Verdades auto-evidentes
Há quase 10 anos que sirvo pequenos almoços, almoços e jantares a crianças em crescimento, neste estabelecimento de restauração que também se chama a minha cozinha.
Durante esse tempo, não me lembro de um dia em que algum dos meus filhos (rapazes) tenham mostrado lembrar-se que os pratos não vão sozinhos para a mesa, a não ser que eu o tornasse evidente, vezes de mais, com um grito ou dois.
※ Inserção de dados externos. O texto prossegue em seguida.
theorem KeepsTimeBase.rdB {s t : State} (hk : KeepsTimeBase s t) (f : Fld) (hf : TimeBaseField f) :
    rdB t .a f = rdB s .a f := congrArg (· != 0) (hk.rd f hf)

theorem timeBaseField_stat {hi lo : Nat} : TimeBaseField ⟨0x3001C, hi, lo⟩ := by unfold TimeBaseField; dsimp only; omega

theorem KeepsTimeBase.synced {s t : State} (hk : KeepsTimeBase s t) : synced t = synced s :=
  hk.rdB Reg.TIME_STAT_SYNC timeBaseField_stat

/-- The state that `setSync` leaves is the one it was asked for. -/
theorem synced_setSync (s : State) (b : Bool) : synced (setSync s b) = b := by
  unfold setSync
  split
  next heq => exact (tallySync_keepsTimeBase s).synced.trans (eq_of_beq heq)
  next =>
    refine (tallySync_keepsTimeBase _).synced.trans ((ledgerField_keepsTimeBase _ _ _).synced.trans ?_)
    have hset : synced (wrB s .a Reg.TIME_STAT_SYNC b) = b := rdB_wrB_same s .a Reg.TIME_STAT_SYNC b rfl (by decide)
    split
    · exact (synced_wr_servoState _ _).trans hset
    · exact hset

theorem now_setSync (s : State) (b : Bool) : now (setSync s b) = now s :=
  (keeps_setSync b (by decide) (Keeps.refl 0x1023C4012C0008 s)).now (by decide)

/-- Besides SYNC and SERVO_STATE no field of the time base changes. -/
theorem rd_setSync_beside (s : State) (b : Bool) {f : Fld} (hf : BesideSync f) : rd (setSync s b) .a f = rd s .a f := by
  obtain ⟨hbase, hbits⟩ := hf
  have hsync : rd (wrB s .a Reg.TIME_STAT_SYNC b) .a f = rd s .a f :=
    rd_wr_timeStat s _ hbase rfl (by decide) (by decide) fun hk => ⟨(hbits hk).1, .inr (by have := (hbits hk).2; change f.hi < 31; omega)⟩
  unfold setSync
  split
  next => exact (tallySync_keepsTimeBase s).rd f hbase
  next =>
    refine ((tallySync_keepsTimeBase _).rd f hbase).trans (((ledgerField_keepsTimeBase _ _ _).rd f hbase).trans ?_)
    split
    · exact (rd_wr_timeStat _ _ hbase rfl (by decide) (by decide) fun hk => ⟨(hbits hk).1, .inr (hbits hk).2⟩).trans hsync
    · exact hsync

theorem BesideSync.of_key {f : Fld} (hf : TimeBaseField f) (hk : f.key ≠ 0x3001C) : BesideSync f := ⟨hf, fun h => absurd h hk⟩

/-- A servo in state 3 (holdover) stays in it while the time base ceases to be synchronised. -/
theorem servoState_setSync_holdover (s : State) (hst : rd s .a Reg.TIME_STAT_SERVO_STATE = 3) (b : Bool) :
    rd (setSync s b) .a Reg.TIME_STAT_SERVO_STATE = 3 := by
  have hsync : rd (wrB s .a Reg.TIME_STAT_SYNC b) .a Reg.TIME_STAT_SERVO_STATE = 3 :=
    (rd_wrB_disj s .a Reg.TIME_STAT_SYNC Reg.TIME_STAT_SERVO_STATE b rfl (by decide) (by decide) (by decide)
      (.inr (by decide))).trans hst
  unfold setSync
  split
  next => exact ((tallySync_keepsTimeBase s).rd _ timeBaseField_stat).trans hst
  next =>
    refine ((tallySync_keepsTimeBase _).rd _ timeBaseField_stat).trans
      (((ledgerField_keepsTimeBase _ _ _).rd _ timeBaseField_stat).trans ?_)
    rw [if_neg (by simp [hsync])]
    exact hsync

theorem now_trySync (s : State) : now (trySync s) = now s := by
  unfold trySync
  split
  · exact now_setSync s true
  · rfl

theorem rd_trySync_beside (s : State) {f : Fld} (hf : BesideSync f) : rd (trySync s) .a f = rd s .a f := by
  unfold trySync
  split
  · exact rd_setSync_beside s true hf
  · rfl

/-! ### Loads, steps and measurements (R642, R644, R650) -/

/-- A field that no load or step writes: beside SYNC, SERVO_STATE and GRID_SLEW. -/
def BesideLoad (f : Fld) : Prop := BesideSync f ∧ (f.key = 0x3001C → f.hi < 27 ∨ 27 < f.lo)

theorem BesideLoad.of_key {f : Fld} (hf : TimeBaseField f) (hk : f.key ≠ 0x3001C) : BesideLoad f :=
  ⟨.of_key hf hk, fun h => absurd h hk⟩

theorem markStep_keepsTimeBase (s : State) (h : HalfId) : KeepsTimeBase s (markStep s h) :=
  .of_keeps (keeps_markStep h (by decide) (Keeps.refl 0x40000000000 s)) (by decide) (by decide)

/-- What a load does after it has dropped the synchronised state: it marks the step and records it. -/
def loadNoted (s : State) (origin : Nat) (d : Int) : State :=
  ledgerField (markStep (markStep s .a) .b) 0x1202 (p4 origin ++ leInt 8 d)

theorem loadNoted_keepsTimeBase (s : State) (origin : Nat) (d : Int) : KeepsTimeBase s (loadNoted s origin d) :=
  ((markStep_keepsTimeBase s .a).trans (markStep_keepsTimeBase _ .b)).trans (ledgerField_keepsTimeBase _ _ _)

/-- A load and what follows it in its tick: the time loaded, no longer synchronised. -/
theorem load_spec (s : State) (t origin : Nat) :
    now (afterLoad (loadBase s t origin)) = t ∧ synced (afterLoad (loadBase s t origin)) = false ∧
      ∀ f, BesideLoad f → rd (afterLoad (loadBase s t origin)) .a f = rd s .a f := by
  obtain ⟨u, hload, hnow, hrd⟩ : ∃ u, loadBase s t origin = loadNoted (setSync u false) origin ((t : Int) - (now s : Int)) ∧
      now u = t ∧ ∀ f, BesideLoad f → rd u .a f = rd s .a f := by
    refine ⟨_, rfl, rfl, fun f hf => ?_⟩
    obtain ⟨hsync, hbits⟩ := hf
    exact rd_wr_timeStat _ _ hsync.1 rfl (by decide) (by decide) fun hk => ⟨(hsync.2 hk).1, (hbits hk).symm⟩
  have hk : KeepsTimeBase (setSync u false) (afterLoad (loadBase s t origin)) := by
    rw [hload]
    exact (loadNoted_keepsTimeBase _ _ _).trans (afterLoad_keepsTimeBase _)
  exact ⟨hk.now.trans ((now_setSync u false).trans hnow), hk.synced.trans (synced_setSync u false), fun f hf =>
    (hk.rd f hf.1.1).trans ((rd_setSync_beside u false hf.1).trans (hrd f hf))⟩

theorem rd_servoSlew (s : State) (f : Fld) : rd (servoSlew s) .a f = rd s .a f := rfl

theorem timeOffset_timeBase : TimeBaseField Reg.TIME_OFFSET_NS := by unfold TimeBaseField; decide

/-- A measurement's own writes: the offset, and no other field beside those of a load. -/
theorem rd_measureBase (s : State) (off : Int) {f : Fld} (hf : BesideLoad f) :
    rd (measureBase s off) .a f = rd (wr s .a Reg.TIME_OFFSET_NS (ofSigned 32 (satSigned 32 off))) .a f := by
  obtain ⟨hsync, -⟩ := hf
  have hstate := fun (u : State) (v : Nat) => rd_wr_timeStat (e := f) (f := Reg.TIME_STAT_SERVO_STATE) u v hsync.1 rfl
    (by decide) (by decide) fun hk => ⟨(hsync.2 hk).1, .inr (hsync.2 hk).2⟩
  unfold measureBase
  dsimp only
  refine (hstate _ _).trans ?_
  split
  · exact rd_setSync_beside _ false hsync
  · rfl

/-- A measurement leaves every field beside those of a load but the offset it measures. -/
theorem rd_measure_of_runs (s : State) (off : Int) (hruns : servoRuns s = true) {f : Fld} (hf : BesideLoad f) :
    rd (measure s off) .a f = rd (wr s .a Reg.TIME_OFFSET_NS (ofSigned 32 (satSigned 32 off))) .a f := by
  unfold measure
  rw [hruns]
  simp only [Bool.not_true, Bool.false_eq_true, if_false]
  refine (rd_trySync_beside _ hf.1).trans (Eq.trans ?_ (rd_measureBase s off hf))
  split
  · exact (load_spec _ _ _).2.2 f hf
  · exact rd_servoSlew _ f

theorem rd_measure_beside (s : State) (off : Int) {f : Fld} (hf : BesideLoad f) (hne : f.key ≠ 0x30040) :
    rd (measure s off) .a f = rd s .a f := by
  cases hruns : servoRuns s
  case false =>
    unfold measure
    rw [hruns]
    rfl
  case true =>
    refine (rd_measure_of_runs s off hruns hf).trans (rd_wr_addr s .a .a _ f _ ?_)
    have hbase := hf.1.1
    obtain ⟨hlo, hhi⟩ := hbase
    change f.key % 0x100000000 ≠ 0x30040
    omega

/-- A measurement of a running servo shows its offset. -/
theorem timeOffset_measure (s : State) (off : Int) (hruns : servoRuns s = true) :
    rd (measure s off) .a Reg.TIME_OFFSET_NS = ofSigned 32 (satSigned 32 off) % 2 ^ 32 :=
  (rd_measure_of_runs s off hruns (.of_key timeOffset_timeBase (by decide))).trans
    (rd_wr_same s .a Reg.TIME_OFFSET_NS _ (by decide) (by decide))

/-! ### TIME_CTRL and TIME_SLEW (R650) -/

/-- The state with a command reported in TIME_RESULT. -/
def timeResult (s : State) (code st : Nat) : State :=
  result s .a Reg.TIME_RESULT_SEQ Reg.TIME_RESULT_CMD Reg.TIME_RESULT_STATUS code st

/-- What an accepted write of TIME_CTRL does. -/
theorem timeCmd_accepted {s : State} {h : HalfId} {code st : Nat} (hst : timeStatus s h code = st) (hok : st = 0x01 ∨ st = 0x02) :
    timeCmd s h code =
      if code = 1 then timeCommit (timeResult s code st)
      else if code = 2 then wrB (timeResult s code st) .a Reg.TIME_STAT_PENDING true
      else if code = 3 then afterLoad (loadBase (timeResult s code st)
        (steppedTime (timeResult s code st) (toSigned 32 (rd s .a Reg.TIME_STEP_NS))) 4)
      else wrB (timeResult s code st) .a Reg.TIME_STAT_PENDING false := by
  have hholder : holderErr (timeResult s code st) h st = timeResult s code st := if_neg (by omega)
  unfold timeCmd
  dsimp only
  rw [hst, if_neg (by omega)]
  change (if code = 1 then timeCommit (holderErr (timeResult s code st) h st) else _) = _
  unfold timeResult at hholder ⊢
  rw [hholder]

theorem rd_timeResult_status (s : State) (code st : Nat) (hst : st < 256) :
    rd (timeResult s code st) .a Reg.TIME_RESULT_STATUS = st :=
  (rd_result_status s .a _ _ _ code st (by decide) (by decide)).trans (Nat.mod_eq_of_lt hst)

theorem rd_timeResult_addr (s : State) (code st : Nat) (f : Fld) (hf : f.key % 0x100000000 ≠ 0x30028) :
    rd (timeResult s code st) .a f = rd s .a f := rd_result_addr s .a .a _ _ _ f code st hf hf hf

theorem timeResultStatus_besideLoad : BesideLoad Reg.TIME_RESULT_STATUS :=
  .of_key (by unfold TimeBaseField; decide) (by decide)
Alguns anos mais tarde, a nossa filha Leonor que tem agora 2 anos, começou a entrar nessa mesma cozinha pelo seu próprio pé e vontade, aprendeu a abrir o armário da loica inquebrável, estrategicamente colocada na prateleiras mais baixas, para conveniência dos rapazes (e minha), e sem indicação expressa aprendeu a tirar 3 pratos para pôr na mesa, um para si, dois para os "manos".
Aos 2 anos, pôr a mesa é uma necessidade mais auto-evidente para ela, do que para os seus irmãos mais velhos. Porquê? Talvez por causa dessa verdade, também auto-evidente: OS HOMENS E AS MULHERES NÃO SÃO IGUAIS.
Mas também esta verdade, como outras, não é auto-evidente para todos, e foi a nossa filha Leonor que a tornou auto-evidente para mim. Porque como mulher moderna que sou, que tirou um curso superior no fim do séc. XX e trabalhou no contexto laboral do séc. XXI, não há nada que eu não seja capaz! Mas há muita coisa para a qual não estou disponível. Pôr a mesa é só uma delas.
Mas na nossa sociedade doméstica, pôr a mesa é para a minha filha Leonor, uma promoção social! Uma razão de orgulho, um novíssimo sentido de utilidade pública, uma fonte de realização pessoal. É preciso vê-la com os pratos na mão a destiná-los em cima da mesa... é algo que não a diminui, mas antes a enaltece a ela, e inaltece a tarefa. Apetece fazê-la e fazê-la melhor.
Em nossa casa, este contraste, esta diferença, é o maior motor de mudança. Não a mudança que leva a ser mais iguais, mas uma mudança que leva cada um a ser mais quem é. Acentua-se o contraste, as cores ficam mais vivas.